The entertainment center holds menageries of Black figurines and one towering Virgin Mary. At her feet, my grandmother had etched her own nickname, “Bobby,” short for Barbara. Her fragile treasures—and the twenty-first-century Black American messiah Barack Obama—tell the story of what matters here.
There is also a more subtle collecting phenomenon in my grandmother’s cupboards and closets: a remarkable collection of takeout containers repurposed to hold homecooked meals and jewelry. Each vessel, acquired, kept, hoarded, is a prolific dissertation on the way Black folks assign value to objects, an interpretation of how the practical can foster the sentimental. These repurposed repositories tell the story of what it means to be born to sharecroppers, to pick cotton. To not know where your next meal will come from. To hold dear everything you got.
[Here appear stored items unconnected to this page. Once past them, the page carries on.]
/-! ### Pending bits -/

theorem pend_ne_count (i : Nat) : Reg.EVT_PEND i ≠ Reg.EVT_RAISECNT := by
  simp only [Reg.EVT_PEND, Reg.EVT_RAISECNT, ne_eq]
  omega

/-- A raise of an event clears no pending bit. -/
theorem pends_raiseOne {s : State} {e x : Nat} (hx : x < 1024) (h : s.pends x = true) :
    (raiseOne e s).1.pends x = true := by
  unfold State.pends at *
  rw [reg_raiseOne_quiet (quietReg_pend _ (by omega)) (pend_ne_count _)]
  split
  · rw [BitVec.getLsbD_or, h, Bool.true_or]
  · exact h

/-- One raise sets the event's own pending bit. -/
theorem pends_raiseOne_self {s : State} {e : Nat} (he : e < 1024) : (raiseOne e s).1.pends e = true := by
  unfold State.pends
  rw [reg_raiseOne_quiet (quietReg_pend _ (by omega)) (pend_ne_count _), if_pos rfl, BitVec.getLsbD_or,
    BitVec.getLsbD_ofNat]
  have h : e % 32 < 32 := Nat.mod_lt _ (by decide)
  simp [h, Nat.testBit_two_pow_self]

theorem pends_raiseChain {k : Nat} {s : State} {e x : Nat} (hx : x < 1024) (h : s.pends x = true) :
    (raiseChain k e s).pends x = true := by
  induction k generalizing e s with
  | zero => exact h
  | succ k ih =>
    unfold raiseChain
    split
    · rename_i z n q
      have hz : z = (raiseOne e s).1 := by rw [q]
      exact ih (hz ▸ pends_raiseOne hx h)
    · rename_i z q
      have hz : z = (raiseOne e s).1 := by rw [q]
      exact hz ▸ pends_raiseOne hx h

/-- No raise clears a pending bit. -/
theorem pends_raise {s : State} {e x : Nat} (hx : x < 1024) (h : s.pends x = true) : (s.raise e).pends x = true :=
  pends_raiseChain hx h

/-- A raised event is pending (R429). -/
theorem pends_raise_self {s : State} {e : Nat} (he : e < 1024) : (s.raise e).pends e = true := by
  unfold State.raise
  rw [show (193 : Nat) = 192 + 1 from rfl, raiseChain]
  split
  · rename_i z n q
    have hz : z = (raiseOne e s).1 := by rw [q]
    exact pends_raiseChain he (hz ▸ pends_raiseOne_self he)
  · rename_i z q
    have hz : z = (raiseOne e s).1 := by rw [q]
    exact hz ▸ pends_raiseOne_self he

/-! ### Engines -/

/-- Two states of an engine that differ in EVPEND alone. -/
def evpendOnly (e x : Engine) : Prop := x = { e with evpend := x.evpend }

theorem evpendOnly.refl (e : Engine) : evpendOnly e e := rfl

theorem evpendOnly.trans {e x y : Engine} (h : evpendOnly e x) (k : evpendOnly x y) : evpendOnly e y := by
  unfold evpendOnly at *
  rw [k, h]

theorem eng_engArrive (s : State) (n c i : Nat) : evpendOnly (s.eng i) ((engArrive n c s).1.eng i) := by
  unfold engArrive
  dsimp only
  split
  · exact evpendOnly.refl _
  · simp only [State.eng_setEng]
    split
    · rename_i q; subst q; rfl
    · exact evpendOnly.refl _

theorem eng_evtToEngine (s : State) (e i : Nat) : evpendOnly (s.eng i) ((evtToEngine e s).1.eng i) := by
  unfold evtToEngine
  extract_lets r n fb st
  split
  · exact eng_engArrive s _ _ i
  · split
    · exact eng_engArrive (s.evtStat _ e) _ _ i
    · exact evpendOnly.refl _

theorem eng_evtToSeam (s : State) (e i : Nat) : (evtToSeam e s).eng i = s.eng i := by
  unfold evtToSeam
  split
  · rfl
  · extract_lets win
    split <;> rfl

theorem eng_raiseOne (s : State) (e i : Nat) : evpendOnly (s.eng i) ((raiseOne e s).1.eng i) := by
  unfold raiseOne
  extract_lets p s1 s2 r s3 s4
  have h3 : s3.eng i = s.eng i := by
    show (if _ then _ else _ : State).eng i = _
    split <;> rfl
  have h4 : s4.eng i = s3.eng i := by
    show (if _ then _ else _ : State).eng i = _
    split
    · exact eng_evtToSeam _ _ _
    · rfl
  rw [← h3, ← h4]
  split
  · exact eng_evtToEngine _ _ _
  · exact evpendOnly.refl _

theorem eng_raiseChain (k : Nat) (s : State) (e i : Nat) : evpendOnly (s.eng i) ((raiseChain k e s).eng i) := by
  induction k generalizing e s with
  | zero => exact evpendOnly.refl _
  | succ k ih =>
    unfold raiseChain
    split
    · rename_i z n q
      have hz : z = (raiseOne e s).1 := by rw [q]
      exact (hz ▸ eng_raiseOne s e i).trans (ih _ _)
    · rename_i z q
      have hz : z = (raiseOne e s).1 := by rw [q]
      exact hz ▸ eng_raiseOne s e i

/-- A raise leaves an engine alone but for EVPEND. -/
theorem eng_raise (s : State) (e i : Nat) : evpendOnly (s.eng i) ((s.raise e).eng i) := eng_raiseChain 193 s e i

theorem eng_raiseIf (s : State) (b : Bool) (e i : Nat) : evpendOnly (s.eng i) ((s.raiseIf b e).eng i) := by
  unfold State.raiseIf
  split
  · exact eng_raise s e i
  · exact evpendOnly.refl _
Our homes are embodiments. A place where everything we got is held. A site where vitals and good junk comprehensively cache memory. In the ruins there is brilliance. A history worthy of being kept, a space that transcends institutional notions of object acquisition and material value.
Grandmother’s House is a meditation on the Black home as a sacred commons. It is an envisioning of spaces that have always existed in Black worlds. It is where our creative impulses converge and refuge is curated, where hyperrealism, the Black Romantic, and poetics of the pragmatic collide. The Black radical tradition of collecting precedes and circumvents the colonial inventions of the museum, and will surely outlast their ashes. We collect because we care.